[Collected data entries]
@[simp] theorem hostFailed_keeps (u : UpTransfer) (kind : FaultCode) (stored : Bool) (s : State) :
    (hostFailed u kind stored s).pending = s.pending ∧ (hostFailed u kind stored s).dir = s.dir ∧
    (hostFailed u kind stored s).load = s.load ∧ (hostFailed u kind stored s).steam = s.steam ∧
    (hostFailed u kind stored s).roster = s.roster ∧ (hostFailed u kind stored s).loops = s.loops ∧
    (hostFailed u kind stored s).rosterLoaded = s.rosterLoaded ∧
    (hostFailed u kind stored s).yardStop = s.yardStop ∧
    (hostFailed u kind stored s).cranesLoaded = s.cranesLoaded ∧ (hostFailed u kind stored s).clockMs = s.clockMs := by
  simp only [hostFailed]
  (repeat' split) <;> simp

@[simp] theorem itemDone_keeps (c : Current) (s : State) :
    (itemDone c s).pending = s.pending ∧ (itemDone c s).mem = s.mem ∧ (itemDone c s).host = s.host ∧
    (itemDone c s).dir = s.dir ∧ (itemDone c s).load = s.load ∧ (itemDone c s).beds = s.beds ∧
    (itemDone c s).mixes = s.mixes ∧ (itemDone c s).freeCount = s.freeCount ∧ (itemDone c s).steam = s.steam ∧
    (itemDone c s).roster = s.roster ∧ (itemDone c s).loops = s.loops ∧
    (itemDone c s).rosterLoaded = s.rosterLoaded ∧ (itemDone c s).stock = s.stock ∧
    (itemDone c s).cranes = s.cranes ∧ (itemDone c s).yardStop = s.yardStop ∧
    (itemDone c s).cranesLoaded = s.cranesLoaded ∧ (itemDone c s).moves = s.moves ∧
    (itemDone c s).clockMs = s.clockMs := by
  simp only [itemDone]
  (repeat' split) <;> simp

@[simp] theorem burstDone_keeps (b : Burst) (c : Current) (s : State) :
    (burstDone b c s).pending = s.pending ∧ (burstDone b c s).host = s.host ∧ (burstDone b c s).dir = s.dir ∧
    (burstDone b c s).load = s.load ∧ (burstDone b c s).beds = s.beds ∧ (burstDone b c s).mixes = s.mixes ∧
    (burstDone b c s).freeCount = s.freeCount ∧ (burstDone b c s).steam = s.steam ∧
    (burstDone b c s).roster = s.roster ∧ (burstDone b c s).loops = s.loops ∧
    (burstDone b c s).rosterLoaded = s.rosterLoaded ∧ (burstDone b c s).stock = s.stock ∧
    (burstDone b c s).cranes = s.cranes ∧ (burstDone b c s).yardStop = s.yardStop ∧
    (burstDone b c s).cranesLoaded = s.cranesLoaded ∧ (burstDone b c s).moves = s.moves ∧
    (burstDone b c s).clockMs = s.clockMs := by
  simp only [burstDone]
  (repeat' split) <;> simp

@[simp] theorem settleHost_keeps (waited : Bool) (s : State) :
    (settleHost waited s).pending = s.pending ∧ (settleHost waited s).mem = s.mem ∧
    (settleHost waited s).rosterLoaded = s.rosterLoaded ∧ (settleHost waited s).yardStop = s.yardStop ∧
    (settleHost waited s).cranesLoaded = s.cranesLoaded ∧ (settleHost waited s).clockMs = s.clockMs := by
  simp only [settleHost]
  (repeat' split) <;> simp

@[simp] theorem ownWriteFailed_keeps (r : Region) (first : Nat) (s : State) :
    (ownWriteFailed r first s).pending = s.pending ∧ (ownWriteFailed r first s).mem = s.mem ∧
    (ownWriteFailed r first s).rosterLoaded = s.rosterLoaded ∧ (ownWriteFailed r first s).yardStop = s.yardStop ∧
    (ownWriteFailed r first s).cranesLoaded = s.cranesLoaded ∧ (ownWriteFailed r first s).clockMs = s.clockMs := by
  simp only [ownWriteFailed]
  (repeat' split) <;> simp

@[simp] theorem ownReadFailed_keeps (rd : OwnRead) (first : Nat) (s : State) :
    (ownReadFailed rd first s).pending = s.pending ∧ (ownReadFailed rd first s).mem = s.mem ∧
    (ownReadFailed rd first s).host = s.host ∧ (ownReadFailed rd first s).dir = s.dir ∧
    (ownReadFailed rd first s).load = s.load ∧ (ownReadFailed rd first s).beds = s.beds ∧
    (ownReadFailed rd first s).mixes = s.mixes ∧ (ownReadFailed rd first s).freeCount = s.freeCount ∧
    (ownReadFailed rd first s).steam = s.steam ∧ (ownReadFailed rd first s).roster = s.roster ∧
    (ownReadFailed rd first s).loops = s.loops ∧ (ownReadFailed rd first s).rosterLoaded = s.rosterLoaded ∧
    (ownReadFailed rd first s).stock = s.stock ∧ (ownReadFailed rd first s).cranes = s.cranes ∧
    (ownReadFailed rd first s).yardStop = s.yardStop ∧ (ownReadFailed rd first s).cranesLoaded = s.cranesLoaded ∧
    (ownReadFailed rd first s).moves = s.moves ∧ (ownReadFailed rd first s).clockMs = s.clockMs := by
  simp only [ownReadFailed]
  simp

@[simp] theorem burstFailed_keeps (b : Burst) (c : Current) (kind : FaultCode) (stored : Bool) (s : State) :
    (burstFailed b c kind stored s).pending = s.pending ∧
    (burstFailed b c kind stored s).rosterLoaded = s.rosterLoaded ∧
    (burstFailed b c kind stored s).yardStop = s.yardStop ∧
    (burstFailed b c kind stored s).cranesLoaded = s.cranesLoaded ∧
    (burstFailed b c kind stored s).clockMs = s.clockMs := by
  simp only [burstFailed]
  (repeat' split) <;> simp

@[simp] theorem portDone_keeps (s : State) :
    (portDone s).pending = s.pending ∧ (portDone s).rosterLoaded = s.rosterLoaded ∧
    (portDone s).yardStop = s.yardStop ∧ (portDone s).cranesLoaded = s.cranesLoaded ∧
    (portDone s).clockMs = s.clockMs := by
  simp only [portDone]
  (repeat' split) <;> simp

@[simp] theorem portFailed_keeps (kind : FaultCode) (stored : Bool) (s : State) :
    (portFailed kind stored s).pending = s.pending ∧ (portFailed kind stored s).rosterLoaded = s.rosterLoaded ∧
    (portFailed kind stored s).yardStop = s.yardStop ∧ (portFailed kind stored s).cranesLoaded = s.cranesLoaded ∧
    (portFailed kind stored s).clockMs = s.clockMs := by
  simp only [portFailed]
  (repeat' split) <;> simp

@[simp] theorem groupComplete_keeps (s : State) :
    (groupComplete s).pending = s.pending ∧ (groupComplete s).mem = s.mem ∧
    (groupComplete s).rosterLoaded = s.rosterLoaded ∧ (groupComplete s).yardStop = s.yardStop ∧
    (groupComplete s).cranesLoaded = s.cranesLoaded ∧ (groupComplete s).clockMs = s.clockMs := by
  simp only [groupComplete]
  (repeat' split) <;> simp

end Sys2Proof.Machine
end

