-- ==== Sys2Proof/Laws/Memory.lean ====
section
/-! SUPPORT. Works memory: what a store leaves and sets, and that every store keeps the canonical form. -/

namespace Sys2Proof.Machine

theorem byteAt_below (m : Memory) (lo a : Nat) (h : memoryWfFrom lo m = true) (ha : a < lo) : byteAt m a = 0 := by
  induction m generalizing lo with
  | nil => rfl
  | cons cell rest ih =>
    obtain ⟨k, b⟩ := cell
    simp only [memoryWfFrom, Bool.and_eq_true, decide_eq_true_eq] at h
    simp only [byteAt]
    rw [if_neg (by omega)]
    exact ih (k + 1) h.2 (by omega)

theorem memoryWfFrom_mono (m : Memory) (lo lo' : Nat) (h : memoryWfFrom lo m = true) (hle : lo' ≤ lo) :
    memoryWfFrom lo' m = true := by
  cases m with
  | nil => rfl
  | cons cell rest =>
    obtain ⟨k, b⟩ := cell
    simp only [memoryWfFrom, Bool.and_eq_true, decide_eq_true_eq] at h ⊢
    exact ⟨⟨by omega, h.1.2⟩, h.2⟩

theorem setByte_wfFrom (m : Memory) (lo a : Nat) (b : Byte) (h : memoryWfFrom lo m = true) (ha : lo ≤ a) :
    memoryWfFrom lo (setByte m a b) = true := by
  induction m generalizing lo with
  | nil =>
    simp only [setByte]
    split
    · rfl
    · simp_all [memoryWfFrom]
  | cons cell rest ih =>
    obtain ⟨k, c⟩ := cell
    have hc := h
    simp only [memoryWfFrom, Bool.and_eq_true, decide_eq_true_eq] at hc
    simp only [setByte]
    split
    · split
      · exact h
      · simp only [memoryWfFrom, Bool.and_eq_true, decide_eq_true_eq]
        exact ⟨⟨ha, by assumption⟩, ⟨by omega, hc.1.2⟩, hc.2⟩
    · split
      · split
        · exact memoryWfFrom_mono rest (k + 1) lo hc.2 (by omega)
        · simp only [memoryWfFrom, Bool.and_eq_true, decide_eq_true_eq]
          refine ⟨⟨ha, by assumption⟩, ?_⟩
          have e : a = k := by assumption
          rw [e]
          exact hc.2
      · simp only [memoryWfFrom, Bool.and_eq_true, decide_eq_true_eq]
        exact ⟨hc.1, ih (k + 1) hc.2 (by omega)⟩

theorem byteAt_setByte (m : Memory) (lo a : Nat) (b : Byte) (x : Nat) (h : memoryWfFrom lo m = true) :
    byteAt (setByte m a b) x = if x = a then b else byteAt m x := by
  induction m generalizing lo with
  | nil =>
    simp only [setByte]
    split
    · split
      · simp_all [byteAt]
      · rfl
    · simp only [byteAt, eq_comm]
  | cons cell rest ih =>
    obtain ⟨k, c⟩ := cell
    have hc := h
    simp only [memoryWfFrom, Bool.and_eq_true, decide_eq_true_eq] at hc
    have zero : ∀ y, y ≤ k → byteAt rest y = 0 := fun y hy => byteAt_below rest (k + 1) y hc.2 (by omega)
    simp only [setByte]
    split
    · rename_i hlt
      split
      · rename_i hb
        split
        · rename_i hx
          subst hx
          simp only [byteAt]
          rw [if_neg (by omega), zero x (by omega), hb]
        · rfl
      · simp only [byteAt, eq_comm (a := a)]
    · split
      · rename_i heq
        subst heq
        split
        · rename_i hb
          by_cases hx : x = a
          · subst hx
            simp [zero x (by omega), hb]
          · simp only [byteAt, if_neg hx]
            rw [if_neg (fun e => hx e.symm)]
        · simp only [byteAt]
          by_cases hx : x = a
          · simp [hx]
          · simp [hx, Ne.symm hx]
      · simp only [byteAt]
        by_cases hx : x = a
        · subst hx
          rw [if_neg (by omega), ih (k + 1) hc.2, if_pos rfl, if_pos rfl]
        · simp only [ih (k + 1) hc.2, if_neg hx]

theorem setByte_wf (m : Memory) (a : Nat) (b : Byte) (h : Memory.wf m = true) : Memory.wf (setByte m a b) = true :=
  setByte_wfFrom m 0 a b h (Nat.zero_le a)

theorem setWordBytes_wf (m : Memory) (w : Nat) (v : Word) (e : BitVec 4) (h : Memory.wf m = true) :
    Memory.wf (setWordBytes m w v e) = true := by
  simp only [setWordBytes, List.foldl_cons, List.foldl_nil]
  have step : ∀ (m : Memory) (i : Nat), Memory.wf m = true →
      Memory.wf (if e.getLsbD i then setByte m (4 * w + i) (byteOf v i) else m) = true := by
    intro m i hm
    split
    · exact setByte_wf _ _ _ hm
    · exact hm
  exact step _ 3 (step _ 2 (step _ 1 (step _ 0 h)))

theorem setWord_wf (m : Memory) (w : Nat) (v : Word) (h : Memory.wf m = true) : Memory.wf (setWord m w v) = true :=
  setWordBytes_wf m w v _ h

theorem setWords_wf (m : Memory) (w : Nat) (ws : List (Option Word)) (h : Memory.wf m = true) :
    Memory.wf (setWords m w ws) = true := by
  induction ws generalizing m w with
  | nil => exact h
  | cons x rest ih =>
    cases x with
    | none => exact ih m (w + 1) h
    | some v => exact ih _ (w + 1) (setWord_wf m w v h)

theorem setHostWords_wf (m : Memory) (w : Nat) (ws : List WriteWord) (h : Memory.wf m = true) :
    Memory.wf (setHostWords m w ws) = true := by
  induction ws generalizing m w with
  | nil => exact h
  | cons x rest ih => exact ih _ (w + 1) (setWordBytes_wf m w x.value x.enables h)

/-- A byte of a word that is written: the enabled bytes of that word, and nothing else. -/
theorem byteAt_setWordBytes (m : Memory) (w : Nat) (v : Word) (e : BitVec 4) (a : Nat) (h : Memory.wf m = true) :
    byteAt (setWordBytes m w v e) a =
      if a / 4 = w ∧ e.getLsbD (a % 4) = true then byteOf v (a % 4) else byteAt m a := by
  simp only [setWordBytes, List.foldl_cons, List.foldl_nil]
  have step : ∀ (m : Memory) (i : Nat), Memory.wf m = true → i < 4 →
      Memory.wf (if e.getLsbD i then setByte m (4 * w + i) (byteOf v i) else m) = true ∧
      byteAt (if e.getLsbD i then setByte m (4 * w + i) (byteOf v i) else m) a =
        if a = 4 * w + i ∧ e.getLsbD i = true then byteOf v i else byteAt m a := by
    intro m i hm hi
    split
    · rename_i he
      refine ⟨setByte_wf _ _ _ hm, ?_⟩
      rw [byteAt_setByte m 0 _ _ _ hm]
      simp [he]
    · rename_i he
      exact ⟨hm, by simp [he]⟩
  have h0 := step m 0 h (by omega)
  have h1 := step _ 1 h0.1 (by omega)
  have h2 := step _ 2 h1.1 (by omega)
  have h3 := step _ 3 h2.1 (by omega)
  rw [h3.2, h2.2, h1.2, h0.2]
  have place : ∀ i, i < 4 → (a = 4 * w + i ↔ a / 4 = w ∧ a % 4 = i) := by
    intro i hi
    omega
  simp only [place 0 (by omega), place 1 (by omega), place 2 (by omega), place 3 (by omega)]
  by_cases hw : a / 4 = w
  · have r : a % 4 = 0 ∨ a % 4 = 1 ∨ a % 4 = 2 ∨ a % 4 = 3 := by omega
    rcases r with r | r | r | r <;> simp [hw, r]
  · simp [hw]

theorem byteAt_setWord (m : Memory) (w : Nat) (v : Word) (a : Nat) (h : Memory.wf m = true) :
    byteAt (setWord m w v) a = if a / 4 = w then byteOf v (a % 4) else byteAt m a := by
  have e : (15#4).getLsbD (a % 4) = true := by
    have r : a % 4 = 0 ∨ a % 4 = 1 ∨ a % 4 = 2 ∨ a % 4 = 3 := by omega
    rcases r with r | r | r | r <;> rw [r] <;> decide
  simp only [setWord, byteAt_setWordBytes m w v _ a h, e, and_true]

theorem word_of_bytes (v : Word) : byteOf v 3 ++ byteOf v 2 ++ byteOf v 1 ++ byteOf v 0 = v := by
  apply BitVec.eq_of_getLsbD_eq
  intro i hi
  simp only [byteOf, BitVec.getLsbD_append, BitVec.getLsbD_extractLsb']
  split
  · simp_all
  · split
    · have e : 8 * 1 + (i - 8) = i := by omega
      simp_all
    · split
      · have e : 8 * 2 + (i - 8 - 8) = i := by omega
        simp_all
      · have e : 8 * 3 + (i - 8 - 8 - 8) = i := by omega
        have l : i - 8 - 8 - 8 < 8 := by omega
        simp_all

/-- A whole word reads back, and every other word reads as before. -/
theorem wordAt_setWord (m : Memory) (w : Nat) (v : Word) (x : Nat) (h : Memory.wf m = true) :
    wordAt (setWord m w v) x = if x = w then v else wordAt m x := by
  simp only [wordAt, byteAt_setWord m w v _ h]
  have d3 : (4 * x + 3) / 4 = x := by omega
  have d2 : (4 * x + 2) / 4 = x := by omega
  have d1 : (4 * x + 1) / 4 = x := by omega
  have d0 : 4 * x / 4 = x := by omega
  have m3 : (4 * x + 3) % 4 = 3 := by omega
  have m2 : (4 * x + 2) % 4 = 2 := by omega
  have m1 : (4 * x + 1) % 4 = 1 := by omega
  have m0 : 4 * x % 4 = 0 := by omega
  rw [d3, d2, d1, d0, m3, m2, m1, m0]
  split
  · exact word_of_bytes v
  · rfl

/-- A burst writes no byte outside its words. -/
theorem byteAt_setWords_outside (m : Memory) (w : Nat) (ws : List (Option Word)) (a : Nat) (h : Memory.wf m = true)
    (ha : a / 4 < w ∨ w + ws.length ≤ a / 4) : byteAt (setWords m w ws) a = byteAt m a := by
  induction ws generalizing m w with
  | nil => rfl
  | cons x rest ih =>
    simp only [List.length_cons] at ha
    cases x with
    | none => exact ih m (w + 1) h (by omega)
    | some v =>
      rw [setWords, ih _ (w + 1) (setWord_wf m w v h) (by omega), byteAt_setWord m w v a h, if_neg (by omega)]

/-- A host write writes no byte outside its words. -/
theorem byteAt_setHostWords_outside (m : Memory) (w : Nat) (ws : List WriteWord) (a : Nat) (h : Memory.wf m = true)
    (ha : a / 4 < w ∨ w + ws.length ≤ a / 4) : byteAt (setHostWords m w ws) a = byteAt m a := by
  induction ws generalizing m w with
  | nil => rfl
  | cons x rest ih =>
    simp only [List.length_cons] at ha
    rw [setHostWords, ih _ (w + 1) (setWordBytes_wf m w x.value x.enables h) (by omega),
      byteAt_setWordBytes m w x.value x.enables a h, if_neg (by omega)]

end Sys2Proof.Machine
end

▶ **WORK REQUIRED**
Copy the lines from the start of the data verbatim, stopping after the line containing "(itemDone c s).rosterLoaded".

▶ **ANSWER TO THE PROBLEM**
@[simp] theorem hostFailed_keeps (u : UpTransfer) (kind : FaultCode) (stored : Bool) (s : State) :
    (hostFailed u kind stored s).pending = s.pending ∧ (hostFailed u kind stored s).dir = s.dir ∧
    (hostFailed u kind stored s).load = s.load ∧ (hostFailed u kind stored s).steam = s.steam ∧
    (hostFailed u kind stored s).roster = s.roster ∧ (hostFailed u kind stored s).loops = s.loops ∧
    (hostFailed u kind stored s).rosterLoaded = s.rosterLoaded ∧
    (hostFailed u kind stored s).yardStop = s.yardStop ∧
    (hostFailed u kind stored s).cranesLoaded = s.cranesLoaded ∧ (hostFailed u kind stored s).clockMs = s.clockMs := by
  simp only [hostFailed]
  (repeat' split) <;> simp

@[simp] theorem itemDone_keeps (c : Current) (s : State) :
    (itemDone c s).pending = s.pending ∧ (itemDone c s).mem = s.mem ∧ (itemDone c s).host = s.host ∧
    (itemDone c s).dir = s.dir ∧ (itemDone c s).load = s.load ∧ (itemDone c s).beds = s.beds ∧
    (itemDone c s).mixes = s.mixes ∧ (itemDone c s).freeCount = s.freeCount ∧ (itemDone c s).steam = s.steam ∧
    (itemDone c s).roster = s.roster ∧ (itemDone c s).loops = s.loops ∧
    (itemDone c s).rosterLoaded = s.rosterLoaded ∧ (itemDone c s).stock = s.stock ∧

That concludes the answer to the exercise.